» **Required work**:
Leaving out every line before the one with "def State.nodeLevels (s", write out the rest of the records below exactly.

━━━━━━━━━━━━━━━━━━━━━━━━━━━━━━

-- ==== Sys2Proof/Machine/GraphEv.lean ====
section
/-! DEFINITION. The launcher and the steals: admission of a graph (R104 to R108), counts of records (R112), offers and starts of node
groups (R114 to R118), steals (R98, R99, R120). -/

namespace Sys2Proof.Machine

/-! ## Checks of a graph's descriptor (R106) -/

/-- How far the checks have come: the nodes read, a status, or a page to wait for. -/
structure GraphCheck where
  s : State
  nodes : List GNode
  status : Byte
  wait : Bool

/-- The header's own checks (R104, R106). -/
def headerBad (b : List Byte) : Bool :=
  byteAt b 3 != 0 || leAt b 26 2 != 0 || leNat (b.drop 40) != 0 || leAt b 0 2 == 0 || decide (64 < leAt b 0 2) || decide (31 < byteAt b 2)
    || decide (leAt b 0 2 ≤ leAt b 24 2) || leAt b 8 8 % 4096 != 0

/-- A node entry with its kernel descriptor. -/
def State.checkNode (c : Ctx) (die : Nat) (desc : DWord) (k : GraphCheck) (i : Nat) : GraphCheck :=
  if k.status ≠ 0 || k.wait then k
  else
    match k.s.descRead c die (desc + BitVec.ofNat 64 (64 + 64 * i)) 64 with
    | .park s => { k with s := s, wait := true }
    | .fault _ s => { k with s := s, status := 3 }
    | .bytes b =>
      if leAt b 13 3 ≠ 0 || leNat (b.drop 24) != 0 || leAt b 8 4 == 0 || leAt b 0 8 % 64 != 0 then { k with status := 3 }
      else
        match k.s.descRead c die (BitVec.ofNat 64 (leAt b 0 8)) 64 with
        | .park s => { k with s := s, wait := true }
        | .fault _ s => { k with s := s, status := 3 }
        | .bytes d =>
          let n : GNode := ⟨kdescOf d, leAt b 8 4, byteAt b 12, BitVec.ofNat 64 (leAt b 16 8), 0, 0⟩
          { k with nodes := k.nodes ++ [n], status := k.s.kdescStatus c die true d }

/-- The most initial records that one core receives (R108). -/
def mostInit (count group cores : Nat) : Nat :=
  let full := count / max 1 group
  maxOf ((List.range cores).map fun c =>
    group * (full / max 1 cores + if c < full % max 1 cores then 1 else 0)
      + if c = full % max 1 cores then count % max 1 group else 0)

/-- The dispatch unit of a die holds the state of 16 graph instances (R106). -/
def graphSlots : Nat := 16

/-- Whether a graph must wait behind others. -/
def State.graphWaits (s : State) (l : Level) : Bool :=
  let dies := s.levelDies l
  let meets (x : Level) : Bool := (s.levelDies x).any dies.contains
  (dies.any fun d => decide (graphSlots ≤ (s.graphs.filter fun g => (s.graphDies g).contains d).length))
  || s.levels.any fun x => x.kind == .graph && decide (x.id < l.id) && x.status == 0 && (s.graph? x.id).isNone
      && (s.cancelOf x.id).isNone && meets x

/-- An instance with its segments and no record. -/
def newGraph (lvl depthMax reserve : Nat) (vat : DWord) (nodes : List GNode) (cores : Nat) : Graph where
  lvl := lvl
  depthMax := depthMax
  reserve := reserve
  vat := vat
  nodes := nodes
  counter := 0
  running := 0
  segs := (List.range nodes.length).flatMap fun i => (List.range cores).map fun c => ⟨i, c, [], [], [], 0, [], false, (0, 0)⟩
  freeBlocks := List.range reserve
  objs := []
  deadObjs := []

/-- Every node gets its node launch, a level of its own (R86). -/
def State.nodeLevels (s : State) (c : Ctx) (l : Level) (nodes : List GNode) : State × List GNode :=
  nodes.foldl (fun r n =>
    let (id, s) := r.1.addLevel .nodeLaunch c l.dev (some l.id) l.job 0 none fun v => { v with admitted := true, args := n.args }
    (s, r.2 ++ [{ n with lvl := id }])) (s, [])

━━━━━━━━━━━━━━━━━━━━━━━━━━━━━━

» **Solution to the problem**:
def State.nodeLevels (s : State) (c : Ctx) (l : Level) (nodes : List GNode) : State × List GNode :=
  nodes.foldl (fun r n =>
    let (id, s) := r.1.addLevel .nodeLaunch c l.dev (some l.id) l.job 0 none fun v => { v with admitted := true, args := n.args }
    (s, r.2 ++ [{ n with lvl := id }])) (s, [])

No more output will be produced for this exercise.